膵管腺がん（ゲムシタビン感受性低下想定）

腫瘍内Gammaproteobacteriaや細菌性CDD_Lの存在を探索するべきだ。初回サイクル前半にフルオロキノロンを7～10日だけ併用し、CA19-9、ctDNA、RECISTで早期反応を評価するべきだ。ICI予定が近い場合は広域抗生剤を回避し、必要最小限で運用するべきだ。

胃MALTリンパ腫

H. pylori陽性・IE期では標準除菌療法が第一選択だ。CR後も定期内視鏡で追跡するべきだ。t（11;18）陽性や進行例では他治療へ速やかに切り替えるべきだ。

評価の仕方

介入の前後差を定点観測することが重要だ。便の多様性と短鎖脂肪酸、病態関連菌の定量、唾液の補助評価、腫瘍内の菌量（可能なら再生検）、末梢免疫指標、ctDNA、腫瘍マーカー、RECISTが主要KPIだ。Day 0/14/28と8～12週の画像評価を基本サイクルとする設計が運用しやすい事実だ。

安全対策

FMTは概して忍容性良好だが、MDRO伝播や新興感染症リスクに対応する厳格なスクリーニングが必須だ。ドナー検疫、病原体・耐性菌検査、検体のクアランティン、投与後のモニタリングを標準化するべきだ。メトロニダゾールの神経毒性・アルコール禁忌・ワルファリン相互作用、フルオロキノロンのQT延長・腱障害・中枢症状に注意するべきだ。ICI近傍の広域抗生剤使用は原則避けるべきだ。

ケーススタディ

ケース1：Fn高負荷の進行大腸がんで化学療法抵抗性を呈する例　Day-14に組織と便でFn高値を確認する運用だ。メトロニダゾール500mg TIDを10日投与する運用だ。72時間のウォッシュアウト後にFMTを2回施行する運用だ。10日後にPD-1を再導入する運用だ。6週後にFn減少、多様性上昇、ctDNA低下、部分奏効を得ることがあるのは事実だ。必要時にブーストFMTを追加する運用だ。

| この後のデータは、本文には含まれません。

theorem exec_jd : exec (.jd a) s = .next (s.jump none (some false) a) := by
  show execJd a s = _
  exact State.unlessDbl_next.mpr ⟨h, rfl⟩

theorem exec_jsr : exec (.jsr link a) s = .next (s.jump (some link) none a) := by
  show execJsr link a s = _
  exact State.unlessDbl_next.mpr ⟨h, rfl⟩

theorem exec_jsre : exec (.jsre link a) s = .next (s.jump (some link) (some true) a) := by
  show execJsre link a s = _
  exact State.unlessDbl_next.mpr ⟨h, rfl⟩

theorem exec_jsrd : exec (.jsrd link a) s = .next (s.jump (some link) (some false) a) := by
  show execJsrd link a s = _
  exact State.unlessDbl_next.mpr ⟨h, rfl⟩

end

/-- Settles O30: without a link register a jump writes R7 and INTFF alone, and BB is 3. -/
theorem jumps : Obligations.Jumps := by
  unfold Obligations.Jumps
  intro a s h
  have hwords (de : BitVec 2) := encodeJump_eq_jumpWords 0b11 a de
  refine ⟨?j, ?je, ?jd, rfl, rfl, rfl, fun _ => ⟨hwords 0b00, hwords 0b01, hwords 0b10⟩⟩
  case j => rw [exec_j h, State.jump_none]; rfl
  case je => rw [exec_je h, State.jump_none]; rfl
  case jd => rw [exec_jd h, State.jump_none]; rfl

/-- Settles O31: a link register is not R7, so the return address in it outlives the write of the program counter. -/
theorem jumpsSaveReturn : Obligations.JumpsSaveReturn := by
  unfold Obligations.JumpsSaveReturn
  intro link a s hwf h
  have hlink := (wellFormed_jsr_iff link a).mp hwf
  have hne : link ≠ .r7 := by rintro rfl; simp at hlink
  have hreturn (intff : Option Bool) := State.reg_link_jump_some s link intff a hne
  have htarget (intff : Option Bool) := State.reg_r7_jump_some s link intff a
  have hframe (intff : Option Bool) := onlyRegs_jump_some s link intff a
  have hwords (de : BitVec 2) : encodeJump (linkBits link) a de = jumpWords (link.num.toNat - 4) a de.toNat := by
    rw [encodeJump_eq_jumpWords, linkBits_toNat hlink]
  exact ⟨⟨_, exec_jsr h link a, hreturn _, htarget _, hframe none⟩,
    ⟨_, exec_jsre h link a, hreturn _, htarget _, State.intff_jump_some .., hframe (some true)⟩,
    ⟨_, exec_jsrd h link a, hreturn _, htarget _, State.intff_jump_some .., hframe (some false)⟩,
    fun _ => ⟨hwords 0b00, hwords 0b01, hwords 0b10⟩⟩

end Sys2Proof.Machine
end

section
/-! PROOFS. The decoder (spec/30_encoding.md): it reads back what the encoder writes, format by format (R110 to R127),
and what it answers to any words (R123). -/

namespace Sys2Proof

open Sys2Proof.Machine

/-! The fields of the words of each format -/

/-- A bit of the field F2 (R112). -/
theorem getLsbD_firstWord_f2 (op : BitVec 4) (f1 f2 : BitVec 3) {k : Nat} (hk : k < 3) :
    (firstWord op f1 f2).getLsbD k = f2.getLsbD k := by
  rw [firstWord, BitVec.getLsbD_append, if_pos hk]

/-- The field RR or DD is the lower part of F2 (R117, R118). -/
theorem bits_firstWord_low (op : BitVec 4) (f1 f2 : BitVec 3) :
    bits (firstWord op f1 f2) 0 2 = f2.extractLsb' 0 2 := by
  rw [bits, firstWord, BitVec.extractLsb'_append_eq_of_add_le (by decide)]

/-- The number of a register that RR or DD can name selects it (R32). -/
theorem ofLowBits_num {r : Reg} (h : r.isLow = true) : Reg.ofLowBits (bits (r.num.zeroExtend 16) 0 2) = r := by
  cases r <;> first | rfl | cases h

/-- The link register that BB names (R322). -/
theorem ofLinkBits_linkBits {link : Reg} (h : link.isLink = true) :
    linkBits link ≠ 3 ∧ Reg.ofLinkBits (linkBits link) = link := by
  cases link <;> first | exact ⟨by decide, rfl⟩ | cases h

/-! What is decoded from the words of each format -/

/-- The decoder answers `i` to the words and any words after them. -/
def DecodesTo (dbl : Bool) (ws : List Word) (i : Instr) : Prop :=
  ∀ rest, decode dbl (ws.headD 0) ((ws.tail ++ rest).getD 0 0) ((ws.tail ++ rest).getD 1 0) = i

/-- Words with the length their first word announces are taken off the list. -/
theorem decodeWords_append {dbl : Bool} {ws : List Word} {i : Instr} (hlen : HasLength dbl ws)
    (hdec : DecodesTo dbl ws i) (rest : List Word) : decodeWords dbl (ws ++ rest) = .ok (i, rest) := by
  cases ws with
  | nil => cases dbl <;> cases hlen
  | cons w1 tail =>
    have hlength : tail.length + 1 = instructionLength dbl w1 := hlen
    have hi : decode dbl w1 ((tail ++ rest).getD 0 0) ((tail ++ rest).getD 1 0) = i := hdec rest
    have hdrop : (tail ++ rest).drop (instructionLength dbl w1 - 1) = rest := by
      rw [← hlength, Nat.add_sub_cancel, List.drop_left]
    have hfits : ¬(tail ++ rest).length + 1 < instructionLength dbl w1 := by
      rw [← hlength, List.length_append]
      omega
    rw [List.cons_append, decodeWords, if_neg hfits, hi, hdrop]

section
variable (dbl : Bool)

/-- The words with the three fields of a first word: what the decoder answers to any word with these fields (R112). -/
theorem decodesTo_firstWord {op : BitVec 4} {f1 f2 : BitVec 3} {tail : List Word} {i : Instr}
    (h : ∀ w rest, bits w 6 4 = op → bits w 3 3 = f1 → bits w 0 3 = f2 →
      decode dbl w ((tail ++ rest).getD 0 0) ((tail ++ rest).getD 1 0) = i) :
    DecodesTo dbl (firstWord op f1 f2 :: tail) i :=
  fun rest => h _ rest (bits_firstWord_operation ..) (bits_firstWord_f1 ..) (bits_firstWord_f2 ..)

/-- GSWD, NOP and SIN share one operation and are told apart by bits 2 and 1 (R118). -/
theorem decodesTo_statusRead {f2 : BitVec 3} {i : Instr}
    (h : ∀ w : Word, (∀ k < 3, w.getLsbD k = f2.getLsbD k) → bits w 0 2 = f2.extractLsb' 0 2 →
      decodeStatusRead w = i) : DecodesTo dbl [firstWord 0b0000 0b110 f2] i := by
  intro rest
  rw [List.headD_cons, decode, bits_firstWord_operation, ← h _ (fun _ hk => getLsbD_firstWord_f2 _ _ _ hk)
    (bits_firstWord_low ..)]
  show decodeSingle _ _ _ = _
  rw [decodeSingle, bits_firstWord_f1]
  rfl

ケース2：膵がんでGem/nab-PTX 一次治療中に緩徐PDを示す例　CDD_L示唆時にフルオロキノロン7日を短期併用する運用だ。72時間後にFMTを施行し、Gemを再開する運用だ。8週で腫瘍マーカー・ctDNA低下と腫瘍縮小を得る可能性がある事実だ。ICI導入は抗生剤近傍を避けつつ次ラインで検討する運用だ。

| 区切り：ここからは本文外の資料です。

-- ==== Sys2Proof/Syntax.lean ====
section
/-! DEFINITION. The syntax of the LPE block: the request record of its port (rule R70 of
spec/30_encoding.md), the outer frame as the parser sees it (R83 to R87), and `Instr`, one
constructor for each row of spec/opcode_table.json. A constructor holds only the operands its
operation uses: an operand not listed in rule R73 is ignored, and decoding drops it. -/

namespace Sys2Proof

/-- A request record (R70): `OP`, `A`, `B`, `IN` (here `inp`), `AUX`, `RAND`. It is the one encoding
an operation has; there is no byte serialisation of it (D1 leaves pin-level signalling open). -/
structure Request where
  op : Byte
  a : Half
  b : Half
  inp : Bytes
  aux : Bytes
  rand : Bytes
deriving DecidableEq, Repr, Inhabited

/-- One outer frame, split at its header (R83 to R87): the pad and type nibbles of byte 5, and what
follows the six header bytes. -/
inductive Frame where
  /-- An encrypted kind (R84): ciphertext and the 32-byte signature. -/
  | encrypted (pad mtype : Nibble) (ct sig : Bytes)
  /-- A plain kind (R85): counter and body in clear. -/
  | plain (pad mtype : Nibble) (body : Bytes)
deriving DecidableEq, Repr

/-- The instructions: the thirteen operations of rule R72, the illegal space of rule R75, and the two
frame kinds of rules R84 and R85 (the table's `FRAME_HDR5` rows: a frame handed to the frame
parser). -/
inductive Instr where
  /-- `CRC8` (OP 0x01): `IN` = data. -/
  | crc8 (data : Bytes)
  /-- `CMD.LOAD` (OP 0x02): `A` = kind id, `B` = device type. -/
  | cmdLoad (kind devType : Half)
  /-- `CMD.SETF` (OP 0x03): `A` = field id, `B` = value. -/
  | cmdSetf (field value : Half)
  /-- `CMD.GETF` (OP 0x04): `A` = field id. -/
  | cmdGetf (field : Half)
  /-- `CMD.FIN` (OP 0x05). -/
  | cmdFin
  /-- `CMD.RD` (OP 0x06). -/
  | cmdRd
  /-- `ENV.BUILD` (OP 0x07): `AUX` = device id. -/
  | envBuild (devId : Bytes)
  /-- `ENV.DEC` (OP 0x08): `IN` = ciphertext. -/
  | envDec (ct : Bytes)
  /-- `FRM.ENC` (OP 0x09): `A` bits 3:0 = message type, `IN` = payload, `RAND` = draw. -/
  | frmEnc (mtype : Nibble) (payload rand : Bytes)
  /-- `FRM.DEC` (OP 0x0A): `IN` = one whole frame. -/
  | frmDec (frame : Bytes)
  /-- `HS.DERIVE` (OP 0x0B): `IN` = server reply, `AUX` = pairing key. -/
  | hsDerive (reply pairKey : Bytes)
  /-- `SES.DROP` (OP 0x0C). -/
  | sesDrop
  /-- `STAT.RD` (OP 0x0D). -/
  | statRd
  /-- `ILLEGAL`: a reserved operation code, 0x00 or 0x0E .. 0xFF. -/
  | illegal (op : Byte)
  /-- `FRAME.ENCRYPTED`: a frame of an encrypted kind, handed to the parser. -/
  | frameEncrypted (pad mtype : Nibble) (ct sig : Bytes)
  /-- `FRAME.PLAIN`: a frame of a plain kind, handed to the parser. -/
  | framePlain (pad mtype : Nibble) (body : Bytes)
deriving DecidableEq, Repr

/-- A parsed frame as the instruction of its `FRAME_HDR5` row. -/
def Frame.toInstr : Frame → Instr
  | .encrypted pad mt ct sig => .frameEncrypted pad mt ct sig
  | .plain pad mt body => .framePlain pad mt body

/-- Whether the instruction is a request of the port (a `REQ` row of the table), not a frame row. -/
def Instr.isRequest : Instr → Bool
  | .crc8 _ => true
  | .cmdLoad _ _ => true
  | .cmdSetf _ _ => true
  | .cmdGetf _ => true
  | .cmdFin => true
  | .cmdRd => true
  | .envBuild _ => true
  | .envDec _ => true
  | .frmEnc _ _ _ => true
  | .frmDec _ => true
  | .hsDerive _ _ => true
  | .sesDrop => true
  | .statRd => true
  | .illegal _ => true
  | .frameEncrypted _ _ _ _ => false
  | .framePlain _ _ _ => false

end Sys2Proof
end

院内SOP （Standard Operating Procedures：標準作業手順書）のチェックリスト

• 便・唾液・腫瘍・血液の採取時点を固定する。
• 抗生剤は短期・狭域・DOT厳守とする。
• FMTのドナー選定とスクリーニング、投与経路・回数、合併症監視を明文化する。
• ICI再導入日程をFMT後1～2週に固定する。
• 評価はDay 0/14/28と8～12週で実施する。
• 口腔衛生や食事介入など支持療法を同時実行する。
• 逸脱時の対応（感染、MDRO、C. difficile、irAE）を定義しておく。

まとめ

腫瘍には細菌が存在し、口腔と腸内が主要供給源で、腫瘍環境が選別する構造だ。抗生剤は原因除去型と耐性解除型の二本柱で運用するべきで、ICI近傍の広域抗生剤は避けるべきだ。FMTは腸内叢を機能的に置換し、代謝と免疫を再配線して主治療の効きを呼び戻す。腫瘍内細菌には供給源制御と選択圧変更で間接に働きかける狙いが実務的である。

推奨プロトコルは「標的短期抗菌 → ウォッシュアウト → FMT → ICI再導入」だ。評価は「測って、前後差で動かす」発想が要諦になる。安全対策はドナー検疫と抗生剤の慎重運用が要で、チームのSOPで再現性を担保するべきだ。